Обсуждение: BUG #6535: LEFT JOIN on large table is altering data

Поиск
Список
Период
Сортировка

BUG #6535: LEFT JOIN on large table is altering data

От
aren@arencambre.com
Дата:
The following bug has been logged on the website:

Bug reference:      6535
Logged by:          Aren Cambre
Email address:      aren@arencambre.com
PostgreSQL version: 9.1.3
Operating system:   Windows 7 x64
Description:=20=20=20=20=20=20=20=20

(Note that this issue is described fully at
http://stackoverflow.com/questions/9713537/postgres-left-join-is-creating-n=
ew-data.
A few knowledgeable people have weighed in, and there is no solution
identified.)

In a nutshell, I have a query LEFT JOINing table A with table B and
inserting the data into table A'. A' is a functional equivalent of table A.
Table B is actually built from a using a WITH at the top. I'm using it to
help add a rank() to the table.

Table A has just over 2 million rows.

There is a column named citation_id that has no null values. Not only does
citation_id have a NOT NULL constraint, I have verified with a query that it
has no null values.

The LEFT JOIN is pulling table A's citation_id. However, when the joined
table is inserted into table A', Postgres throws "null value in column
"citation_id" violates not-null constraint" errors.

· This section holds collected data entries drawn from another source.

/-- Enter a line in its die's far-dirty queue; a full queue first writes back its oldest entry (R220). -/
def enterFar (s : State) (die l : Nat) : State :=
  let q := smGet s.farDirty [] die
  if q.contains l then s else
  let s := if q.length ≥ Config.farDirty then (match q with | o :: _ => cleanL2 s die o | [] => s) else s
  { s with farDirty := smMod s.farDirty [] die (fun q => q ++ [l]) }

/-- Write bytes of a line at a die's L2 for an agent (R203). A stale copy of the die's own goes first, and bytes of a CXL line that
another agent wrote are completed at the pool (R235). An owner on the other die hands over its dirty bytes at once; a sharer there is
invalidated by a message, and the die owns the line (O) until that message has been taken, then alone (M). Remote holders are
back-invalidated first (R204). -/
def writeL2 (s : State) (die l : Nat) (x : BitVec 1024) (m : BitVec 128) (t : Nat) : State :=
  let s := settleInval s die l
  let s := if homePkg (l * 128) = die / 2 then backInvalidate s l 512 else s
  let s := if pendOthers (getLine s 2 die l) l t then cleanL2 s die l else s
  let s := if poolPending (getLine s 2 (die ^^^ 1) l) l then cleanL2 s (die ^^^ 1) l else s
  let o := getLine s 2 (die ^^^ 1) l
  let c := getLine s 2 die l
  let (s, base, way, dirty) :=
    if c.valid then
      if o.valid && o.moesi ≥ 3 then (dropL2 s (die ^^^ 1) l, c.data, some c.way, c.dirty ||| o.dirty)
      else (s, c.data, some c.way, c.dirty)
    else
      let (s, y, _) := fetchL2 s die l
      let (s, w) := roomL2 s die l
      let s := if o.valid && o.moesi ≥ 2 then dropL2 s (die ^^^ 1) l else s
      (s, y, w, if o.valid && o.moesi ≥ 3 then o.dirty else 0)
  let shared := (getLine s 2 (die ^^^ 1) l).valid
  let s := if shared && !s.dieInval.contains (die ^^^ 1, l) then { s with dieInval := s.dieInval ++ [(die ^^^ 1, l)] } else s
  match way with
  | none => homeApply (if homePkg (l * 128) = die / 2 then s else backInvalidate s l (die / 2)) l (mergeLine base x m) (m ||| dirty)
  | some w =>
    let s := setLine s 2 die l
      { valid := true, way := w, data := mergeLine base x m, dirty := dirty ||| m, moesi := if shared then 3 else 4, agent := t }
    if isFar die l then enterFar s die l else s

/-! ### Cluster caches and L1 (R187, R200, R207, R220, R236) -/

/-- An atomic of the core has marked the line in its L1, and one of the cluster's cores in the cluster cache: fills of it there are
delivered without allocation. -/
def pendL1 (s : State) (core l : Nat) : Bool := s.atomPend.any (fun x => x.core == core && x.line == l)
def pendCC (s : State) (u l : Nat) : Bool := s.atomPend.any (fun x => coreCluster x.core == u && x.line == l && x.cc)

/-- No cache nearer a core takes a CXL line whose bytes the pool has still to complete (R235). -/
def noCopy (s : State) (u l : Nat) : Bool := poolPending (getLine s 2 (u / 32) l) l || poolPending (getLine s 1 u l) l

/-- Write back the dirty bytes of a cluster-cache line; its writer mask clears. -/
def cleanCC (s : State) (u l : Nat) : State :=
  let c := getLine s 1 u l
  if c.dirty == 0 then s else
  let s := writeL2 s (u / 32) l c.data c.dirty c.agent
  setLine s 1 u l { c with dirty := 0, writers := 0 }

def evictCC (s : State) (u l : Nat) : State := dropLine (cleanCC s u l) 1 u l

/-- Allocate a cluster-cache line, evicting its victim; false when every way is PIN or the line is atomic-pending. -/
def allocCC (s : State) (u l : Nat) (x : BitVec 1024) : State × Bool :=
  if pendCC s u l || noCopy s u l then (s, false) else
  match scheduledVictim s (u / 32) (inSet s 1 u l) with
  | none => (s, false)
  | some (w, v) =>
    let s := match v with | some l' => evictCC s u l' | none => s
    (setLine s 1 u l { valid := true, way := w, data := x }, true)

/-- Read a line at its cluster's cache for a thread, filling it. -/
def readCC (s : State) (t l : Nat) : State × BitVec 1024 :=
  let u := coreCluster (threadCore t)
  let c := getLine s 1 u l
  let view (s : State) (x : BitVec 1024) : BitVec 1024 := othersView s (getLine s 2 (u / 32) l) l t x
  if c.valid then (s, view s (othersView s c l t c.data)) else
  let (s, x) := readL2 s (u / 32) l
  ((allocCC s u l x).1, view s x)

/-- Write bytes of a line at the cluster cache of a thread; bytes of a CXL line that another thread left there are completed first. -/
def writeCC (s : State) (t l : Nat) (x : BitVec 1024) (m : BitVec 128) : State :=
  let u := coreCluster (threadCore t)
  let s := if pendOthers (getLine s 1 u l) l t then cleanL2 (cleanCC s u l) (u / 32) l else s
  let (s, y) := readCC s t l
  let c := getLine s 1 u l
  if c.valid then
    setLine s 1 u l { c with data := mergeLine y x m, dirty := c.dirty ||| m, writers := c.writers ||| 2 ^ (threadCore t % 4), agent := t }
  else writeL2 s (u / 32) l x m t

/-- Write back the dirty bytes of an L1 line to the cluster cache. -/
def cleanL1 (s : State) (core l : Nat) : State :=
  let c := getLine s 0 core l
  if c.dirty == 0 then s else
  let s := writeCC s c.agent l c.data c.dirty
  setLine s 0 core l { c with dirty := 0 }

def evictL1 (s : State) (core l : Nat) : State := dropLine (cleanL1 s core l) 0 core l

/-- Allocate an L1 line (R187): the lowest invalid way, else the set's fill pointer, which advances. -/
def allocL1 (s : State) (core l : Nat) (x : BitVec 1024) : State × Bool :=
  if pendL1 s core l || noCopy s (coreCluster core) l then (s, false) else
  let ls := inSet s 0 core l
  match freeWay ls with
  | some w => (setLine s 0 core l { valid := true, way := w, data := x }, true)
  | none =>
    let c := smGet s.cores {} core
    let w := smGet c.fill 0 (setOf 0 l)
    let s := { s with cores := smSet s.cores {} core { c with fill := smSet c.fill 0 (setOf 0 l) ((w + 1) % 16) } }
    let s := match ls.find? (fun y => y.2.way == w) with | some y => evictL1 s core y.1 | none => s
    (setLine s 0 core l { valid := true, way := w, data := x }, true)

def readL1 (s : State) (t l : Nat) (alloc : Bool) : State × BitVec 1024 :=
  let c := getLine s 0 (threadCore t) l
  if c.valid then (s, othersView s c l t c.data) else
  let (s, x) := readCC s t l
  (if alloc then (allocL1 s (threadCore t) l x).1 else s, x)

/-- Write bytes of a line at the L1 of a thread; bytes of a CXL line that another thread left there are completed first. -/
def writeL1 (s : State) (t l : Nat) (x : BitVec 1024) (m : BitVec 128) (alloc : Bool) : State :=
  let core := threadCore t
  let s := if pendOthers (getLine s 0 core l) l t then cleanL2 (evictCC (evictL1 s core l) (coreCluster core) l) (coreDie core) l else s
  let (s, y) := readL1 s t l alloc
  let c := getLine s 0 core l
  if c.valid then setLine s 0 core l { c with data := mergeLine y x m, dirty := c.dirty ||| m, agent := t }
  else writeCC s t l x m

/-- Write back and drop a core's own copies of a line: the L1's, and the cluster cache's when `cc` (R236). -/
def flushOwn (s : State) (core l : Nat) (cc : Bool) : State :=
  let s := evictL1 s core l
  if cc then evictCC s (coreCluster core) l else s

Note that I am running Postgres 32 bit for PostGIS compatibility.

Re: BUG #6535: LEFT JOIN on large table is altering data

От
Tom Lane
Дата:
aren@arencambre.com writes:
> (Note that this issue is described fully at
> http://stackoverflow.com/questions/9713537/postgres-left-join-is-creating-new-data.
> A few knowledgeable people have weighed in, and there is no solution
> identified.)

This might be a bug, but you've not provided sufficient information for
someone else to reproduce the problem.  What would be good is a SQL
script that reproduces the error from a standing start (empty database).

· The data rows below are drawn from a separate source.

-- ==== Sys2Proof/Machine/MemOps.lean ====
section
/-! DEFINITION. Memory operations in flight: translation (R191 to R195), what blocks an operation (R213 to R216, R236), the
release and acquire steps (R216, R220, R226), sync lines (R222 to R224), atomics (R250 to R252, R255), the effect of a lane,
replay entries and deferred faults (R243), and the end of an operation (R247, R248, R383). -/

namespace Sys2Proof.Machine

/-! ### Orders and signatures -/

/-- Orders that acquire, and orders that release (R215). -/
def ordAcq (o : Nat) : Bool := o == 1 || o == 3 || o == 4
def ordRel (o : Nat) : Bool := o == 2 || o == 3 || o == 4

/-- The index of hash multiplier `m` for line `l` (R222). -/
def sigIndex (m l : Nat) : Nat := (List.range 53).foldl (fun a i => if l.testBit i then a ^^^ ((i + 1) * m % 256) else a) 0

/-- The three bits of a line. -/
def sigOf (l : Nat) : Nat := 2 ^ sigIndex 0x9D l ||| 2 ^ sigIndex 0x5B l ||| 2 ^ sigIndex 0xE3 l

/-- A line hits a signature. -/
def sigHit (sig l : Nat) : Bool := sig &&& sigOf l == sigOf l

/-- A signature of all ones. -/
def sigAll : Nat := 2 ^ 256 - 1

/-- Insert the line of an address into a wave's pending signature (R221). -/
def sigInsert (s : State) (w pa : Nat) : State := modWave s w (fun x => { x with sig := x.sig ||| BitVec.ofNat 256 (sigOf (lineOf pa)) })

/-! ### Release and acquire steps -/

/-- Write back every dirty L1 line of a core to the cluster cache. -/
def cleanCore (s : State) (core : Nat) : State := (linesOf s 0 core).foldl (fun s l => cleanL1 s core l.1) s

/-- Write back far-dirty entries of both dies of a package whose lines satisfy `p` (R220). -/
def flushFar (s : State) (pkg : Nat) (p : Nat → Bool) : State :=
  [2 * pkg, 2 * pkg + 1].foldl (fun s d => ((smGet s.farDirty [] d).filter p).foldl (fun s l => cleanL2 s d l) s) s

/-- A line homed on another package, and one homed in host or CXL memory. -/
def isPool (l : Nat) : Bool := regionOf (l * 128) == .host || regionOf (l * 128) == .cxl
def isRemote (pkg l : Nat) : Bool := homePkg (l * 128) != pkg && !isPool l

/-- Take every invalidation under way to a die. -/
def drainInval (s : State) (die : Nat) : State :=
  (s.dieInval.filter (fun x => x.1 == die)).foldl (fun s x => takeInval s x.1 x.2) s

/-- A writer record's name for a core: its package core index plus one (R198). -/
def grainName (core : Nat) : Nat := core % 256 + 1

/-- A release at die scope or wider clears the writer records of its core, at the homes of its own package (R198; log entry 29). -/
def clearGrains (s : State) (core scope : Nat) : State :=
  if scope ≥ 4 then
    { s with grain := s.grain.filter (fun kv => !(kv.2 == grainName core && homePkg (kv.1 * 512) == corePkg core)) }
  else s

/-- Carry a wave's performed writes to a scope (R220). -/
def pushWrites (s : State) (w scope : Nat) : State :=
  let core := waveCore w
  let die := coreDie core
  let pkg := corePkg core
  let sig := (getWave s w).sig.toNat
  let mine := (linesOf s 0 core).filter (fun l => l.2.dirty != 0) |>.map (·.1)
  let s := if scope ≥ 3 then cleanCore s core else s
  let s := if scope ≥ 4 then
      (linesOf s 1 (coreCluster core)).foldl (fun s l =>
        if l.2.writers.testBit (core % 4) || mine.contains l.1 || sigHit sig l.1 then cleanCC s (coreCluster core) l.1 else s) s
    else s
  let s := if scope ≥ 5 then drainInval s (die ^^^ 1) else s
  let s := if scope ≥ 6 then flushFar s pkg (isRemote pkg) else s
  if scope ≥ 7 then flushFar s pkg isPool else s

/-- The steps of a release after its wait for earlier accesses (R220, R198). -/
def releaseSteps (s : State) (w scope : Nat) : State := clearGrains (pushWrites s w scope) (waveCore w) scope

            regards, tom lane

Re: BUG #6535: LEFT JOIN on large table is altering data

От
Aren Cambre
Дата:
Thanks. While creating that very file, I discovered that 1 row had blanks
in every field despite a column having a *NOT NULL* constraint and another
column being a* *serial. Removing that column appears to fixed the problem.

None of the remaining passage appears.